_ABOUT THIS EXERCISE_. In the entries, find all lines that hold the word "unfold" and copy them.
Segment Start: RECORDS PROVIDED
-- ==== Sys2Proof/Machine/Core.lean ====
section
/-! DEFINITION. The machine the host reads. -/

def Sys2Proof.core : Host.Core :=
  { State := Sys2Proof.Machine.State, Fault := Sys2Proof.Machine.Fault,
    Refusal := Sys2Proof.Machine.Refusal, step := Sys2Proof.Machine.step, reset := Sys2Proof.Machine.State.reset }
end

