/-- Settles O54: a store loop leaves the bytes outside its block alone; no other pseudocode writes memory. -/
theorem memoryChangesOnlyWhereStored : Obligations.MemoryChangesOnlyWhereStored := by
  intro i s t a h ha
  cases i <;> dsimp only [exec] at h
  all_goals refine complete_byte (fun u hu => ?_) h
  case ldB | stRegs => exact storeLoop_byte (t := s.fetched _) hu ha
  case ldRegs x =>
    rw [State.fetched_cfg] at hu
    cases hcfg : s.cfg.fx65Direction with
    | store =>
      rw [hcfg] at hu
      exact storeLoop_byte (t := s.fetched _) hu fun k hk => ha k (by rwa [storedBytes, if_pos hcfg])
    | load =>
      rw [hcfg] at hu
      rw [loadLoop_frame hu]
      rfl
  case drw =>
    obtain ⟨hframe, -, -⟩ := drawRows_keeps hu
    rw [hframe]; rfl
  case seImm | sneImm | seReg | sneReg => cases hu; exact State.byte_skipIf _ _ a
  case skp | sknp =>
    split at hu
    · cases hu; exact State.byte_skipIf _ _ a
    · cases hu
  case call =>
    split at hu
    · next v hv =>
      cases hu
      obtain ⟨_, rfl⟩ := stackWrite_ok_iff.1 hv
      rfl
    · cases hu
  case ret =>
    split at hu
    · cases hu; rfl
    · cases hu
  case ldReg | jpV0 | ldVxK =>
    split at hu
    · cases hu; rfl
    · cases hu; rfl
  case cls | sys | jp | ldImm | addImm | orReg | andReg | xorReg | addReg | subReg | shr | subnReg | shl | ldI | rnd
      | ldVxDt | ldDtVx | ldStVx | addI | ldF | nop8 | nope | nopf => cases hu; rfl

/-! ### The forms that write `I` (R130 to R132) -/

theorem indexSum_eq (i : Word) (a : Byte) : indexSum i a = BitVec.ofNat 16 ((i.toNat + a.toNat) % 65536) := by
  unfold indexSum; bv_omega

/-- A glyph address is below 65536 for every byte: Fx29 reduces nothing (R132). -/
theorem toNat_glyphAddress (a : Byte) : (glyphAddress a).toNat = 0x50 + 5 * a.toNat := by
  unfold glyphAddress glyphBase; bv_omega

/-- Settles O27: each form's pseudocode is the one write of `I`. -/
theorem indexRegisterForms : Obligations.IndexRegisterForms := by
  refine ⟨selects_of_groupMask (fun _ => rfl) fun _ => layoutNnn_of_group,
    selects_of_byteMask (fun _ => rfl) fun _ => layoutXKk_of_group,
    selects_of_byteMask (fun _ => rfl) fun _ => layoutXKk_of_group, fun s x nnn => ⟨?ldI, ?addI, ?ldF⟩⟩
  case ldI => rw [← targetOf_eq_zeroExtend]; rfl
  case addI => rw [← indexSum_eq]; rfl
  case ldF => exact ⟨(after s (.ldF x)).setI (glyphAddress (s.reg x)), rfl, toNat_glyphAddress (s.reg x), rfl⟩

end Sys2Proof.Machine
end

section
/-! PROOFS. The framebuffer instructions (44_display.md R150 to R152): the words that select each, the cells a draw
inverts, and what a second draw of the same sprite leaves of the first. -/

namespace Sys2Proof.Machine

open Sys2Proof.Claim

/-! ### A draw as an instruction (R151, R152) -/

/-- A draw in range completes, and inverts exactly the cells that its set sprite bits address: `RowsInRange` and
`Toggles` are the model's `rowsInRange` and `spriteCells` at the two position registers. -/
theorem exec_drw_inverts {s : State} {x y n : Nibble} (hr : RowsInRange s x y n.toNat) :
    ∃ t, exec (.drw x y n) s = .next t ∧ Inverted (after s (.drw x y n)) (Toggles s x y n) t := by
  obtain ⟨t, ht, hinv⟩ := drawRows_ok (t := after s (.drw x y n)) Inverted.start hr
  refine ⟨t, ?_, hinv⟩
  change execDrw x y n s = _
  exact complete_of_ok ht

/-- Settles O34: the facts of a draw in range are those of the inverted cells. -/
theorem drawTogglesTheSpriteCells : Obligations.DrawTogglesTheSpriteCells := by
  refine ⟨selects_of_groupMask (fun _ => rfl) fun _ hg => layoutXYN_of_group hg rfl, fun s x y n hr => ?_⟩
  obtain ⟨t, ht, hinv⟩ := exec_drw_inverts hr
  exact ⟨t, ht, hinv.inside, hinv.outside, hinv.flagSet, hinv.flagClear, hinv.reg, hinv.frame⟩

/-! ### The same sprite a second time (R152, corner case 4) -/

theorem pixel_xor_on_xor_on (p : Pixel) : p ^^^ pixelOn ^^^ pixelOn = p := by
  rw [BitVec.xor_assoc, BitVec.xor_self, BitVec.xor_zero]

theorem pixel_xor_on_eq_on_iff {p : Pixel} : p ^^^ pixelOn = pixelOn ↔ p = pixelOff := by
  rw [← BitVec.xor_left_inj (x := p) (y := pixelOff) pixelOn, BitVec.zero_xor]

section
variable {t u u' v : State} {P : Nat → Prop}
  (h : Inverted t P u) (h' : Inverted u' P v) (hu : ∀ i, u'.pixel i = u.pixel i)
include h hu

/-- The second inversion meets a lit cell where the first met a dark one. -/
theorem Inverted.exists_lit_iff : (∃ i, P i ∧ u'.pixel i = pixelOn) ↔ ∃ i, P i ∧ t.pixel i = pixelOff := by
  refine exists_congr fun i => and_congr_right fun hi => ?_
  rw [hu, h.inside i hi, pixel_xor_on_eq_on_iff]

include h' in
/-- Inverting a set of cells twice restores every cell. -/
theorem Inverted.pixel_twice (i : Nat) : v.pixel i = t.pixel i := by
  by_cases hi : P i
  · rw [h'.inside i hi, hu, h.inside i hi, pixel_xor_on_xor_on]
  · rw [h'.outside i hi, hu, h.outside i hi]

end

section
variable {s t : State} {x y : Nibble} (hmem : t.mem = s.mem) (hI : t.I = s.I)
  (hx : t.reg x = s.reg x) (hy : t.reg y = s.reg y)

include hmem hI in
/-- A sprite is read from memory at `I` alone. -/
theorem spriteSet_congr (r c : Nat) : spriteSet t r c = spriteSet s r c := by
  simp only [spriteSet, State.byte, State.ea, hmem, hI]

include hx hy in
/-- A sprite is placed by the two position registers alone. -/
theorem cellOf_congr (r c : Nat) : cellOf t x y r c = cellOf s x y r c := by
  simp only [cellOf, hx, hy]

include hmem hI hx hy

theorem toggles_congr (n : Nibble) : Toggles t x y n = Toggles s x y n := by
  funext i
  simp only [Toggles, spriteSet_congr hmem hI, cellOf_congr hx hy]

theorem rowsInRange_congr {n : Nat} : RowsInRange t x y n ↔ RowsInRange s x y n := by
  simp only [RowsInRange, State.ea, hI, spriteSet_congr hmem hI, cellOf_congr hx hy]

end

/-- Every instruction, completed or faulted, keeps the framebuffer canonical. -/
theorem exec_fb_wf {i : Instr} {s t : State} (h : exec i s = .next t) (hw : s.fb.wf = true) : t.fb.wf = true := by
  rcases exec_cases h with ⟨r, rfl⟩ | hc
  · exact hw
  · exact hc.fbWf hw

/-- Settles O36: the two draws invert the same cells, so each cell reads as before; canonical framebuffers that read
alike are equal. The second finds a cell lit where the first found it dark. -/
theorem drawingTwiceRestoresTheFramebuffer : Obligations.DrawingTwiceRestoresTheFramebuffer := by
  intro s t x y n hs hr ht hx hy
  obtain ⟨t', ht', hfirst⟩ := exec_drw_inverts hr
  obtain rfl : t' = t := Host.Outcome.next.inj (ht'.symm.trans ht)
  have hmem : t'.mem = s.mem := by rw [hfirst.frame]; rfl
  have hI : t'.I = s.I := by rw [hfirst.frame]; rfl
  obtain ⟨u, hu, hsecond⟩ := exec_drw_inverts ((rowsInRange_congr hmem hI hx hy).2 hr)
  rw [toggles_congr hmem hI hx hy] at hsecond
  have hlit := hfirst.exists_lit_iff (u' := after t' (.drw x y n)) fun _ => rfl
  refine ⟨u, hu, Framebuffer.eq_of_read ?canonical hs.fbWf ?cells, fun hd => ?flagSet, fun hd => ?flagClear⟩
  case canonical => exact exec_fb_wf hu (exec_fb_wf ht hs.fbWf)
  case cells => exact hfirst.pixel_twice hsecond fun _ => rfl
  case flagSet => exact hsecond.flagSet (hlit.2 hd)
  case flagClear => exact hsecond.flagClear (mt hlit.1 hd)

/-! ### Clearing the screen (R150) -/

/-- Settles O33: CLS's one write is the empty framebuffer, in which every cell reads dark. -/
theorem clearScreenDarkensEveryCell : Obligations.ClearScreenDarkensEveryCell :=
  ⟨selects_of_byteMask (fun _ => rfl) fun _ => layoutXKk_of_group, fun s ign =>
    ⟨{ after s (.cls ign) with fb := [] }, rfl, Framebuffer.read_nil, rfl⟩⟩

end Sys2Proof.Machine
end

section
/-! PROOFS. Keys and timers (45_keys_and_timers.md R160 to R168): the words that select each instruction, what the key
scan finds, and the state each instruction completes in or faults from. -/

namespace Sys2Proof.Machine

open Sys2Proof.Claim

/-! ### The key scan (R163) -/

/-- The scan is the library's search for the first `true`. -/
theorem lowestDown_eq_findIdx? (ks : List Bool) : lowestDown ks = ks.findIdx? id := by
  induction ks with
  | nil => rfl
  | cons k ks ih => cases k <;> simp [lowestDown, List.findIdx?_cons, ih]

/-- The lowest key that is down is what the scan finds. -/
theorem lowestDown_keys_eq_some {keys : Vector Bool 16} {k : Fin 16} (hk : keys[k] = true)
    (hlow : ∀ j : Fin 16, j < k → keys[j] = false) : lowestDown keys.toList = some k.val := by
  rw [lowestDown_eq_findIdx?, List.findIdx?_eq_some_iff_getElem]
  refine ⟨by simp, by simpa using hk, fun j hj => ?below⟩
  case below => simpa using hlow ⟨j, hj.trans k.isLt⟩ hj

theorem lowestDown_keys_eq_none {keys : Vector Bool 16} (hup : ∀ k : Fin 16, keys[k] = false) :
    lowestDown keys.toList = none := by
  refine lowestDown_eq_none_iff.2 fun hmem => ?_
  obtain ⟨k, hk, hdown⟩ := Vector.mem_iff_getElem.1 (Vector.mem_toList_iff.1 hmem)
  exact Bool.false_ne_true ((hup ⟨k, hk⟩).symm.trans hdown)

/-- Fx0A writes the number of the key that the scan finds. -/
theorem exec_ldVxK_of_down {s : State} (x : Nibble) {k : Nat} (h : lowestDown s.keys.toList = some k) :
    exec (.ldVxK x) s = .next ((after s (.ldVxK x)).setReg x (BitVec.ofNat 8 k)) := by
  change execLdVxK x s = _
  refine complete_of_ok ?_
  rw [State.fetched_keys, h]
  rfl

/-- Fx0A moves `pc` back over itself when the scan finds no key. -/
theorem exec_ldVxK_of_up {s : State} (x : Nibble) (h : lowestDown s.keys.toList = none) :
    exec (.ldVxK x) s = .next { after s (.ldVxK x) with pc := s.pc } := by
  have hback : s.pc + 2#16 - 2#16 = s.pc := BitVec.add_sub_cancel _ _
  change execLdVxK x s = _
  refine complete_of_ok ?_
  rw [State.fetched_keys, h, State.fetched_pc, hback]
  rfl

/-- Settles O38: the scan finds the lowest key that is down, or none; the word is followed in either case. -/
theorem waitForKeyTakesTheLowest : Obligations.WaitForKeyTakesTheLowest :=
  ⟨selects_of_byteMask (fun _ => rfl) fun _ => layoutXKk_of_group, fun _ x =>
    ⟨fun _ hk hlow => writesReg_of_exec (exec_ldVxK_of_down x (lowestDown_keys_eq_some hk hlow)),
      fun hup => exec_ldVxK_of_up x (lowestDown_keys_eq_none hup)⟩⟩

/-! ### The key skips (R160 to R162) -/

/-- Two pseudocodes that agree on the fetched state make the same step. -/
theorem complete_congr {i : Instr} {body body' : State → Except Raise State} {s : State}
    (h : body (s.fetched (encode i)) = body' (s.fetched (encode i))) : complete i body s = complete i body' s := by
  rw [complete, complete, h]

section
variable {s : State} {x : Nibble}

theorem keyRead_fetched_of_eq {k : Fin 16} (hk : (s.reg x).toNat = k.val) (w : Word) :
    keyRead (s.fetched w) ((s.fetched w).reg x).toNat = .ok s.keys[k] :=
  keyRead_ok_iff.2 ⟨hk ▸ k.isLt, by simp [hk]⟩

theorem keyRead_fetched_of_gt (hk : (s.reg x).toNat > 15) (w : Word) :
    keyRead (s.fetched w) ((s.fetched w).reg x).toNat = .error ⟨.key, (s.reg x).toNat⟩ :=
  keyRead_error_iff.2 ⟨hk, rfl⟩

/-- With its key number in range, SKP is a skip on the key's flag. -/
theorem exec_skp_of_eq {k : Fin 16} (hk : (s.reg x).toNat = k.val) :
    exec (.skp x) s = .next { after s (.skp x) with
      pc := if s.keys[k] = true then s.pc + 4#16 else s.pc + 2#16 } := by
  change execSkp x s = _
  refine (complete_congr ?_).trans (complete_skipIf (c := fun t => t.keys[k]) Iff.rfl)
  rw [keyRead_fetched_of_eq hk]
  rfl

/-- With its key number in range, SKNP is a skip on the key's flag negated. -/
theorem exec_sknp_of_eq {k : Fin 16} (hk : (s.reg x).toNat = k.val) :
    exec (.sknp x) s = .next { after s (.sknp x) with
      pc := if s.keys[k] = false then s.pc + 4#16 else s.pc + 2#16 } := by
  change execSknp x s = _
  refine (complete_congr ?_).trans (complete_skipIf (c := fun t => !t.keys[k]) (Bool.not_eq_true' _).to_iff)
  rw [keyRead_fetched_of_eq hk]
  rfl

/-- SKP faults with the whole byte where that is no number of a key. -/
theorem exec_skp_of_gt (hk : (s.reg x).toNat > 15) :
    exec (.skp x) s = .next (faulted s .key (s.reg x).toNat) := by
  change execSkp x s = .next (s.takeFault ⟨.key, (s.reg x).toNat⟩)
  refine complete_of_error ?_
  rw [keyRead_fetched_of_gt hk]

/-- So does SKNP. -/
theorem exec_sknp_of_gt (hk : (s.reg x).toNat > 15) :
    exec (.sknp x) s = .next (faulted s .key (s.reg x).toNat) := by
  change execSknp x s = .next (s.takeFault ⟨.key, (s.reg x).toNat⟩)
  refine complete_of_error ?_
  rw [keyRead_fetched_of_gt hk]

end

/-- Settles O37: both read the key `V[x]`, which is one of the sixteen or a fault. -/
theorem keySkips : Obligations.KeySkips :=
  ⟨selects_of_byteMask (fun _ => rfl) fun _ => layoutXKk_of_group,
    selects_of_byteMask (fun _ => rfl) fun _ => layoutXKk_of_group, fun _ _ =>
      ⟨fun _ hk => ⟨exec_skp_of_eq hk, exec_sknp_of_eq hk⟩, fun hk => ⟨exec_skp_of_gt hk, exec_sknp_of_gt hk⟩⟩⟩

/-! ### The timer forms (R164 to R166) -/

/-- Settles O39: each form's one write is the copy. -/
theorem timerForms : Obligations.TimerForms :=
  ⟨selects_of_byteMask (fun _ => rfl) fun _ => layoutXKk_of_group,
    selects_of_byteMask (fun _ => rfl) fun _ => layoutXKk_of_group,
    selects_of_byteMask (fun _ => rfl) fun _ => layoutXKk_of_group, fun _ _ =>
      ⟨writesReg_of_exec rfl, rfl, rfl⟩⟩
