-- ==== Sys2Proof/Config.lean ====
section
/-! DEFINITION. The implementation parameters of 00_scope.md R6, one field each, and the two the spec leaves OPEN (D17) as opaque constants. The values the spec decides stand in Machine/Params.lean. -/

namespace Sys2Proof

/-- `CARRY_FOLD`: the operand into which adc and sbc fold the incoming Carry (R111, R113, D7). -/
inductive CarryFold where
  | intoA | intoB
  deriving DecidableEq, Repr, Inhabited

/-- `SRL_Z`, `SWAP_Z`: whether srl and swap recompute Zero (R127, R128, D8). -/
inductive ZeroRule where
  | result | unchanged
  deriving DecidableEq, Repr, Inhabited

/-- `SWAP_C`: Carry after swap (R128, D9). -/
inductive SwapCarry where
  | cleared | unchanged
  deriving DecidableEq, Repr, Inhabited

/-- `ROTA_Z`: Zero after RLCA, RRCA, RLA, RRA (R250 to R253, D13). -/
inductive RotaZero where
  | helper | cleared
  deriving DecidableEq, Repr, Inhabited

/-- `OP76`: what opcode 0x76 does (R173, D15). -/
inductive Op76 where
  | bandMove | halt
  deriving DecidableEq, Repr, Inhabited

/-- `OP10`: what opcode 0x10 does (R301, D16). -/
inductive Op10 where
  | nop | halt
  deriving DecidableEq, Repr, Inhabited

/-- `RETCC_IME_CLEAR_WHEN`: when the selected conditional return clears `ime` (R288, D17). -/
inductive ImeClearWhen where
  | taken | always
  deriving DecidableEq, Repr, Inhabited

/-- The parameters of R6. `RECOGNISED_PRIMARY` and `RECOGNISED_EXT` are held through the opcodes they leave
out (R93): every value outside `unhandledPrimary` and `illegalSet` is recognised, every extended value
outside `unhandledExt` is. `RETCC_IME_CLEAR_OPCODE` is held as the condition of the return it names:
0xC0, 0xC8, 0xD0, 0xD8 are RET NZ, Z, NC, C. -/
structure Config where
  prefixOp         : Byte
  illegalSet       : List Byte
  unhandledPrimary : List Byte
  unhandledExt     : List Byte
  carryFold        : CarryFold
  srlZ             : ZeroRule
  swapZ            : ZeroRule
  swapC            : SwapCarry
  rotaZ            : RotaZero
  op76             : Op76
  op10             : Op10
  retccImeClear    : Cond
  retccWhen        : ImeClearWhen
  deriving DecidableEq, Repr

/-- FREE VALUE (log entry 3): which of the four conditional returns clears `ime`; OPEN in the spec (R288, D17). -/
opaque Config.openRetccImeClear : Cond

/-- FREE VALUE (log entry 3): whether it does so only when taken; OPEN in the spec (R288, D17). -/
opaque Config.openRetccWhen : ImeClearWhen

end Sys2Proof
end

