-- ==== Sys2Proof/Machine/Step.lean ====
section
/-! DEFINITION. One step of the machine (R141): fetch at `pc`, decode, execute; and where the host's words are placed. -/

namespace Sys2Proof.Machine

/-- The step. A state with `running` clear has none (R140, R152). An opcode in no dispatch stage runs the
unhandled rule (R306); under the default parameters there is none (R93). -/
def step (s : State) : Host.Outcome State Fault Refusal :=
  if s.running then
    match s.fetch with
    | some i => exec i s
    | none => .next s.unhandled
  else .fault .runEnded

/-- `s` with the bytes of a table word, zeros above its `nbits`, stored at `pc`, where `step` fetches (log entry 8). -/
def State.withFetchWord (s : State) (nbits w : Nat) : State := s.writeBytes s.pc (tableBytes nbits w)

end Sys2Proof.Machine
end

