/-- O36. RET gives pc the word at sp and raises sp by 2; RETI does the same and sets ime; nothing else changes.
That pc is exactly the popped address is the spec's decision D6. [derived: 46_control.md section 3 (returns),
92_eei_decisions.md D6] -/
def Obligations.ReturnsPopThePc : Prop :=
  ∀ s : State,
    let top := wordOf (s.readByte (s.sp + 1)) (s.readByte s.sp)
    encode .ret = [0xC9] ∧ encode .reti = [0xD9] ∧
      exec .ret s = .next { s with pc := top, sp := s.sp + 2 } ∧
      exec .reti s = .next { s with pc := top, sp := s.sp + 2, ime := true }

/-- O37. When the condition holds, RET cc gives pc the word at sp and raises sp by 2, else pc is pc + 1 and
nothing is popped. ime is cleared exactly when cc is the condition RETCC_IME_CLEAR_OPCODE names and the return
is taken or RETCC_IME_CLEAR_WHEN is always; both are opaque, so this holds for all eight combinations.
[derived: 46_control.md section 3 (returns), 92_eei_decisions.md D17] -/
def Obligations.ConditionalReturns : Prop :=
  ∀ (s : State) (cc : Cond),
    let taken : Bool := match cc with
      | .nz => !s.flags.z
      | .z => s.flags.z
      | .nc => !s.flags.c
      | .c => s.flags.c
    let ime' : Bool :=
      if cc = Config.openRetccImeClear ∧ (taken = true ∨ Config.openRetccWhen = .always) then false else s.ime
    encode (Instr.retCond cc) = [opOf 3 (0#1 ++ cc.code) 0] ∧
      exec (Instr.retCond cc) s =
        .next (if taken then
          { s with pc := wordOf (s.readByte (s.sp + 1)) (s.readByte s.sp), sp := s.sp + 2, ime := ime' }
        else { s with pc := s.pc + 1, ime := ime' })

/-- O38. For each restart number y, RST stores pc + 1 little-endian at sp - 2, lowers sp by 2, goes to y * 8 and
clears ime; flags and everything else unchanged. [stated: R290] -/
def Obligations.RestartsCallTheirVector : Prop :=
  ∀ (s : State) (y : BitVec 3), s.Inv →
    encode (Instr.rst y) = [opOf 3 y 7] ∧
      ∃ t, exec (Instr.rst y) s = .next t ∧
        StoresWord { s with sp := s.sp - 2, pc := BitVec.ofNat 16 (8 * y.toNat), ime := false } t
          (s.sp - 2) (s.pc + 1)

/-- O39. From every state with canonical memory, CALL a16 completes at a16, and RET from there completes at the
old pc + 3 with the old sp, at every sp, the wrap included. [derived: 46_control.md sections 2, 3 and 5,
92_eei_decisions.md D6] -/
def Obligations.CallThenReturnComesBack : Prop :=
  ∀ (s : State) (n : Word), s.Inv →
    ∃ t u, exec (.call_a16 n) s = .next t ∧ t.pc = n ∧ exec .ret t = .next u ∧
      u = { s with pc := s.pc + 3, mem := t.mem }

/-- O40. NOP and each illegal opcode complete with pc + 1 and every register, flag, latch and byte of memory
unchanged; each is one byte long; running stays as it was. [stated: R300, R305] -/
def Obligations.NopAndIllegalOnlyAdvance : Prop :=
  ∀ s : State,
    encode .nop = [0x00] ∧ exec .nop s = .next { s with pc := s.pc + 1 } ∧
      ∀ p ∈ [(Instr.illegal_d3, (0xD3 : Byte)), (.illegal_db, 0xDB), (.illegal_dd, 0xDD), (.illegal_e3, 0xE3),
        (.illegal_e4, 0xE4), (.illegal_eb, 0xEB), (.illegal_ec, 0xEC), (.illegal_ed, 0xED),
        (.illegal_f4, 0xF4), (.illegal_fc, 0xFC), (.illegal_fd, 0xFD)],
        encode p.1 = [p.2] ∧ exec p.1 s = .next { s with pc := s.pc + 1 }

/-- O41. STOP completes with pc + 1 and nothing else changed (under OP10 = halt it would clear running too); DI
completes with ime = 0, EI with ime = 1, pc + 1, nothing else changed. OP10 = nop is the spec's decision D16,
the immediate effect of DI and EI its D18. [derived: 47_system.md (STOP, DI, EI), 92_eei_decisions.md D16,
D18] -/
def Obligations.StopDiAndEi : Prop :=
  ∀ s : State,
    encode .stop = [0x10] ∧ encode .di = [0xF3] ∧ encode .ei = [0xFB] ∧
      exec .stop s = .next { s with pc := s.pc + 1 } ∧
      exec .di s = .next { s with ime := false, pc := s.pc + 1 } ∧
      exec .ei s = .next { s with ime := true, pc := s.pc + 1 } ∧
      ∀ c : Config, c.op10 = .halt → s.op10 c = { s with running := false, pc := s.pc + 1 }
Segment End: RECORDS PROVIDED
_EXERCISE OUTPUT_.
  unfold indexSum; bv_omega
  unfold glyphAddress glyphBase; bv_omega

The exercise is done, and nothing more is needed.